Las anécdotas son la forma literaria del cotilleo y son la prueba del nueve de la buena narrativa: si una historia cualquiera contiene muchas anécdotas es señal de que al autor no se le ocurría ni «usted lo pase bien».
Si hacemos caso de su significado griego (cosa que yo, personalmente, no aconsejo), hallamos que la anécdota debe ser algo ignorado antes, poco conocido e inédito. La verdad es que rara es la anécdota que oigamos o leamos que no la conociéramos de antes.
Una regla de las anécdotas es que sus protagonistas son intercambiables; es decir, que se pueden adjudicar a un señor o a otro distinto sin que pase nada. Valga el ejemplo del famoso «huevo de Colón», que es algo que le sucedió en realidad a Juanelo Turriano, ingeniero de Carlos V.
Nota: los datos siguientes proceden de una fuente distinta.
-- ==== Sys2Proof/Machine/Power.lean ====
section
/-! DEFINITION. Domains, stop and wake (chapter 04): switching requests and their ends (R138-R142, R163, R167, R172), the stop request, stop entry,
the budget and the wake (R143-R155, R174). Wake sources are laid out as PWR_WAKE_CAUSE. -/

namespace Sys2Proof.Machine

/-- A PWR_SET or PWR_CLR request is refused (R138). -/
def State.refuseDomain (s : State) : State := (s.setOn F.PWR_FAIL_REFUSED).raise 2

/-- Where core B starts when it is powered in run: PWR_VEC_B, or ENTRY_B of the running half; 0 when both are (R141). -/
def State.coreBStart (s : State) : Nat :=
  let v := 4 * s.rd F.PWR_VEC_B_ADDR
  if v ≠ 0 then v else if s.hasFirmware then s.entry .b else 0

/-- Is a domain changing? -/
def State.changing (s : State) (d : Nat) : Bool := bit (s.rd F.PWR_TRANS_BUSY) d

/-- A write names a domain whose request is not refused for a change in progress (R163) or for the other core's contradictory request of the same
cycle, a domain of lost (R167). -/
def State.asks (s : State) (mask lost d : Nat) : Bool := bit mask d && !s.changing d && !bit lost d

/-- Is a prerequisite on and staying on, or does the same write switch it on? The bits of a write act together (Table 04-9). -/
def State.willBeOn (s : State) (mask lost d : Nat) : Bool :=
  (s.domOn d && !s.changing d) || (s.asks mask lost d && bit s.present d)

/-- One domain of a PWR_SET write (R138, R141, R163); was is the state before the write. -/
def State.setDomain (was : State) (mask lost : Nat) (s : State) (d : Nat) : State :=
  if !was.asks mask lost d then s.refuseDomain
  else if was.domOn d then s
  else if !bit was.present d || !((domainNeeds d).all (was.willBeOn mask lost)) || (d == 5 && was.coreBStart == 0) then s.refuseDomain
  else s.wr F.PWR_TRANS_BUSY (orBit (s.rd F.PWR_TRANS_BUSY) d)

/-- Is a domain a prerequisite of one that is on, changing, or asked for by the core that wins, and that the same write leaves on (R138)? -/
def State.needed (s : State) (mask lost d : Nat) : Bool :=
  (List.range 24).any fun e => (domainNeeds e).contains d && (s.domOn e || s.changing e || bit lost e) && !s.asks mask lost e

/-- One domain of a PWR_CLR write (R138, R140, R141, R163); was is the state before the write. -/
def State.clearDomain (was : State) (mask lost : Nat) (s : State) (d : Nat) : State :=
  if !was.asks mask lost d then s.refuseDomain
  else if !was.domOn d then s
  else if d ≤ 4 || was.needed mask lost d then s.refuseDomain
  else s.wr F.PWR_TRANS_BUSY (orBit (s.rd F.PWR_TRANS_BUSY) d)

/-- The domains a write is refused for under R167: those of core B's write that meet core A's contradictory one. -/
def contradicted (who : Agent) (met : Nat) : Nat := if who.isCore .b then met else 0

/-- A write of PWR_SET (Table 04-9). -/
def State.pwrSetWrite (s : State) (who : Agent) (w : Word) (met : Nat) : State :=
  if F.PWR_SET_KEY.of w ≠ 0x69 then s
  else
    let m := F.PWR_SET_DOMAIN.of w
    (domainsOf m).foldl (s.setDomain m (contradicted who met)) s

/-- Have all running cores requested stop (R143)? -/
def State.allRequested (s : State) : Bool :=
  (s.pwr.reqA.isSome || s.pwr.reqB.isSome) && (!s.coreA.on || s.pwr.reqA.isSome) && (!s.coreB.on || s.pwr.reqB.isSome)

/-- A stop request is accepted once every running core has made it: the blocks to retain are the union of RET (R143). -/
def State.stopAccept (s : State) : State :=
  if s.pwr.phase != .run || !s.allRequested then s
  else
    let ret (r : Option StopReq) : Nat := match r with | some x => x.ret | none => 0
    (({ s with pwr := { s.pwr with phase := .accepted, retained := ret s.pwr.reqA ||| ret s.pwr.reqB, wakeLevel := 0 } } : State).updateGate).stopWaiting

/-- A write of PWR_CLR (Table 04-9). Core B stops at once (R141); a stop request that waited for it alone is complete (R143). -/
def State.pwrClrWrite (s : State) (who : Agent) (w : Word) (met : Nat) : State :=
  if F.PWR_CLR_KEY.of w ≠ 0x69 then s
  else
    let m := F.PWR_CLR_DOMAIN.of w
    let stops := s.domOn 5 && !s.changing 5
    let s := (domainsOf m).foldl (s.clearDomain m (contradicted who met)) s
    if stops && s.changing 5 then (s.coreOff .b).stopAccept else s

/-- A write of PWR_SET or PWR_CLR reaches AO (R175); one that comes during a freeze is held for release even when AO runs on (R170). -/
def State.accessPwr (s : State) (who : Agent) (a : Nat) (w : Word) (act : State → State) : State :=
  if s.domOn 0 && !who.user && s.on F.AUD_STATUS_FROZEN && !s.frozen 0 then
    (if s.aud.queue.length < 16 then
      { s with aud := { s.aud with queue := s.aud.queue ++ [(a, w)] }, resp := .none } else s.busErr busTimeout)
  else s.access who 0 a w true act

/-- DOMAIN_SET (R138, R141, R163, R167, R175). met names the domains whose contradictory request from the other core comes in the same AO cycle. -/
def execDomainSet (who : Agent) (key : BitVec 8) (mask met : BitVec 24) (s : State) : Res :=
  .next (let w : Word := BitVec.ofNat 32 (key.toNat * 2 ^ 24 + mask.toNat)
    s.accessPwr who Reg.PWR_SET w fun s => s.pwrSetWrite who w met.toNat)

/-- DOMAIN_CLEAR (R138, R140, R163, R167, R175). -/
def execDomainClear (who : Agent) (key : BitVec 8) (mask met : BitVec 24) (s : State) : Res :=
  .next (let w : Word := BitVec.ofNat 32 (key.toNat * 2 ^ 24 + mask.toNat)
    s.accessPwr who Reg.PWR_CLR w fun s => s.pwrClrWrite who w met.toNat)

/-- A domain stops changing. -/
def State.settled (s : State) (d : Nat) : State := s.wr F.PWR_TRANS_BUSY (clrBit (s.rd F.PWR_TRANS_BUSY) d)

/-- DOMAIN_ON_COMPLETE (R139, R141, R166): a domain that switches on has its power-good, its tills are loaded and it answers. tie says that the
power-good came on the edge of the 200 µs limit. -/
def execDomainOnComplete (d : Fin 24) (tie : Bool) (s : State) : Res :=
  .next (if !s.changing d || s.domOn d || !(domainNeeds d).all s.domOn then s else
    let s := if tie then s.count F.PWR_COINCIDE_COUNT 1 else s
    let v := s.coreBStart
    let s := (s.settled d).powerUp (orBit 0 d)
    let s : State := { s with pwr := { s.pwr with retried := clrBit s.pwr.retried d } }
    if d.val = 5 ∧ v ≠ 0 then s.coreStart .b v false else s)

/-- DOMAIN_OFF_COMPLETE (R140): a domain has finished the accesses it accepted and is off. -/
def execDomainOffComplete (d : Fin 24) (s : State) : Res :=
  .next (if !s.changing d || !s.domOn d || s.coreA.strand == .waiting || (d.val != 5 && s.coreB.strand == .waiting) then s
    else
      (s.settled d).stopDomains powerOff (orBit 0 d))

/-- DOMAIN_POWER_FAIL (R172): the power-good of a domain that switches on does not arrive within 200 µs. -/
def execDomainPowerFail (d : Fin 24) (s : State) : Res :=
  .next (if !s.changing d || s.domOn d then s else (s.settled d).powerFail d)

/-- DOMAIN_RETRY (R172): 1 ms after its first failure FAN, FRAM or SEAL is switched on once more. -/
def execDomainRetry (d : Fin 24) (s : State) : Res :=
  .next (if !bit s.pwr.retryDue d || s.freezing then s else
    let s : State := { s with pwr := { s.pwr with retryDue := clrBit s.pwr.retryDue d } }
    if s.domOn d || s.changing d then s else s.wr F.PWR_TRANS_BUSY (orBit (s.rd F.PWR_TRANS_BUSY) d))

/-- A core's stop request (R143). -/
def State.stopRequest (s : State) (c : Core) (ret lim : Nat) : State :=
  let r : StopReq := ⟨ret, if lim = 0 then 10 else lim⟩
  if s.pwr.phase != .run then s
  else match c with
    | .a => ({ s with pwr := { s.pwr with reqA := some r } } : State).stopAccept
    | .b => ({ s with pwr := { s.pwr with reqB := some r } } : State).stopAccept

/-- Does a core run firmware: released from reset, and past the boot ROM (R36, R55)? -/
def State.runsFirmware (s : State) (c : Core) : Bool := (s.core c).on && !(s.core c).rom

/-- A write of PWR_STOP (Table 04-12); only firmware can request stop, and not before its first instruction (R55). -/
def State.pwrStopWrite (s : State) (who : Agent) (w : Word) : State :=
  if F.PWR_STOP_KEY.of w ≠ 0x5C || !F.PWR_STOP_GO.has w then s
  else match who with
    | .core c _ => if s.runsFirmware c then s.stopRequest c (F.PWR_STOP_RET.of w) (F.PWR_STOP_WAITLIM.of w) else s
    | .jtag => s

/-- A write of PWR_STOP with the tie of R166: the other core's request on the edge on which WAITLIM ends is taken and counted. A freeze that is being
applied abandons the request at once (R168). -/
def State.stopWrite (s : State) (who : Agent) (w : Word) (tie : Bool) : State :=
  let waits := s.pwr.reqA.isSome != s.pwr.reqB.isSome
  let t := s.pwrStopWrite who w
  if t.freezing && (t.pwr.reqA.isSome || t.pwr.reqB.isSome) then t.stopEnd 1
  else if tie && waits && t.pwr.phase == .accepted then t.count F.PWR_COINCIDE_COUNT 1 else t

/-- STOP_REQUEST (R143, R166, R175). tie says that this is the other core's request, on the edge on which WAITLIM ends: it is taken. -/
def execStopRequest (who : Agent) (key : BitVec 8) (ret : BitVec 4) (waitlim : BitVec 8) (tie : Bool) (s : State) : Res :=
  .next (let w : Word := BitVec.ofNat 32 (key.toNat * 2 ^ 24 + ret.toNat * 2 ^ 16 + waitlim.toNat * 2 ^ 8 + 1)
    s.access who 0 Reg.PWR_STOP w true fun s => s.stopWrite who w tie)

/-- STOP_PARTNER_TIMEOUT (R144): the other running core has not requested stop within WAITLIM. -/
def execStopPartnerTimeout (s : State) : Res :=
  .next (if s.pwr.phase == .run && (s.pwr.reqA.isSome || s.pwr.reqB.isSome) then s.stopEnd 2 else s)

/-- I_FLOOR of Table 04-4 at a temperature in °C, in µA, as a numerator and denominator (R148). -/
def stopFloor (t : Int) : Int × Nat :=
  let seg (t0 : Int) (w : Nat) (i0 i1 : Int) : Int × Nat := (i0 * w + (t - t0) * (i1 - i0), w)
  if t ≤ 25 then (120, 1) else if t ≤ 55 then seg 25 30 120 200 else if t ≤ 85 then seg 55 30 200 380
  else if t ≤ 105 then seg 85 20 380 660 else if t ≤ 115 then seg 105 10 660 880 else if t ≤ 125 then seg 115 10 880 1180
  else (1180, 1)

/-- The budget is evaluated at a die sensor reading in °C (R148, R149): EST_UA and TJ_USED, and whether it is exceeded. EST_UA in whole µA is rounded
freely: the spec states no rounding. retained is what the requests name at step 1 of stop entry, so that a block that is off counts there too
(DEDUCED, log entry 112), and the blocks retained in stop. -/
def State.budgetCheck (s : State) (die : Int) : Bool × State :=
  let t := die + 5
  let f := stopFloor t
  let num := f.1 + 45 * (popCount 4 s.pwr.retained : Int) * (f.2 : Int)
  let q := s.roundFree num f.2
  (decide (1350 * (f.2 : Int) < num),
    q.2.wr F.PWR_STOP_STAT_EST_UA (min 4095 q.1.toNat) |>.wr F.PWR_STOP_STAT_TJ_USED (wrapInt 8 t))

/-- Is a core's wake vector placed as R144 asks: inside the running half or a retained SRAM block? -/
def State.vecOk (s : State) (v : Nat) : Bool :=
  (s.hasFirmware && runIn v 4 (flashBase + 0x100000 * s.rd F.AO_FL_STATUS_HALF) 0x100000)
    || (List.range 4).any fun j => bit s.pwr.retained j && s.domOn (6 + j) && runIn v 4 (sramBase + 0x10000 * j) 0x10000

/-- The conditions of R144 at step 1 of stop entry, in its order: the refusal's code, 0 for none. -/
def State.stopRefusal (s : State) (die : Int) : Nat × State :=
  let va := 4 * s.rd F.PWR_VEC_A_ADDR
  let vb := 4 * s.rd F.PWR_VEC_B_ADDR
  if s.seq.espiHigh then (3, s)
  else if (s.word Reg.PWR_WAKE_EN).toNat % 65536 = 0 then (6, s)
  else if !s.vecOk va || (vb != 0 && !s.vecOk vb) then (5, s)
  else
    let b := s.budgetCheck die
    (if b.1 then 4 else 0, b.2)

/-- The wake sources that are active: those seen since acceptance, WAKE pins that are low, a level route to Wake, and XT32 without edges (Table
04-6; DEDUCED, log entry 112: a loss before stop counts too). -/
def State.wakeActive (s : State) : Nat :=
  s.pwr.wakeLevel ||| ((List.range 8).foldl (fun m i => if s.kx.levels.contains (16 + i) then orBit m (8 + i) else m) 0)
    ||| (if s.routeHolds 9 0 then 64 else 0) ||| (if s.pwr.xt32Fail then 2 ^ 17 else 0)

/-- Those of some wake sources that PWR_WAKE_EN enables; BUDGET, XT32_FAIL and FREEZE always are (R151). -/
def State.wakeEnabled (s : State) (m : Nat) : Nat := m &&& ((s.word Reg.PWR_WAKE_EN).toNat ||| 0x70000)

/-- Step 3 to 5 of stop entry (Table 04-3, R104, R129, R146, R409): timers are saved, the window closes, a reconcile ends, AO takes the keyboard
pads, and every domain but AO goes off. low names the sense lines that are low. -/
def State.enterStop (s : State) (low : Nat) : State :=
  let on := s.rd F.PWR_STATUS_ON
  let ret := (List.range 4).foldl (fun m j => if bit s.pwr.retained j && s.domOn (6 + j) then orBit m (6 + j) else m) 0
  let s := ((if s.domOn domTIME then s.tcSave else s).reconAbort.fanAbort).modFan fun c => { c with late := false }
  let s := ((s.clearWindow 0).clr F.LGR_STATUS_WR_OPEN).clr F.LGR_STATUS_WR_JTAG |>.clr F.LGR_WR_CTRL_OPEN
  let s := s.modKbd fun k => { k with maskSense := low }
  let s := (s.modCal fun c => { c with gapTicks := 0 }).wr F.PWR_TRANS_BUSY 0
  let s := s.stopDomains powerOff (on - on % 2 - ret)
  let s := s.wr F.PWR_STATUS_ON 1 |>.clr F.CLK_STATUS_PLL_LOCK
    |>.count F.PWR_STOP_STAT_STOPS 1
  { s with pwr := { s.pwr with
    phase := .stopped, reqA := none, reqB := none, retained := ret / 64, timeWasOn := bit on domTIME } }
Tres ejemplos de anécdotas curiosas.
Eurípides, el gran trágico, nació el mismo día que comenzaba la batalla de Salamina y su padre —que era contratista de penachos para cascos—, para festejarlo, se compró una túnica verde que le favorecía bastante. Todos sus vecinos pasaron por su casa para felicitarle y el padre de Eurípides (que se llamaba Epaminondas, como su abuelo materno) obsequió a todos con un vaso de vino. Desgraciadamente, el vino se acabó antes que los invitados y, cuando llegaron los últimos, no se les pudo obsequiar. Epaminondas, avergonzado por haber faltado a la ley de la hospitalidad, salió corriendo en dirección nor-noroeste y no se volvió a saber más de él, por lo que esta anécdota flojea un poco hacia el final.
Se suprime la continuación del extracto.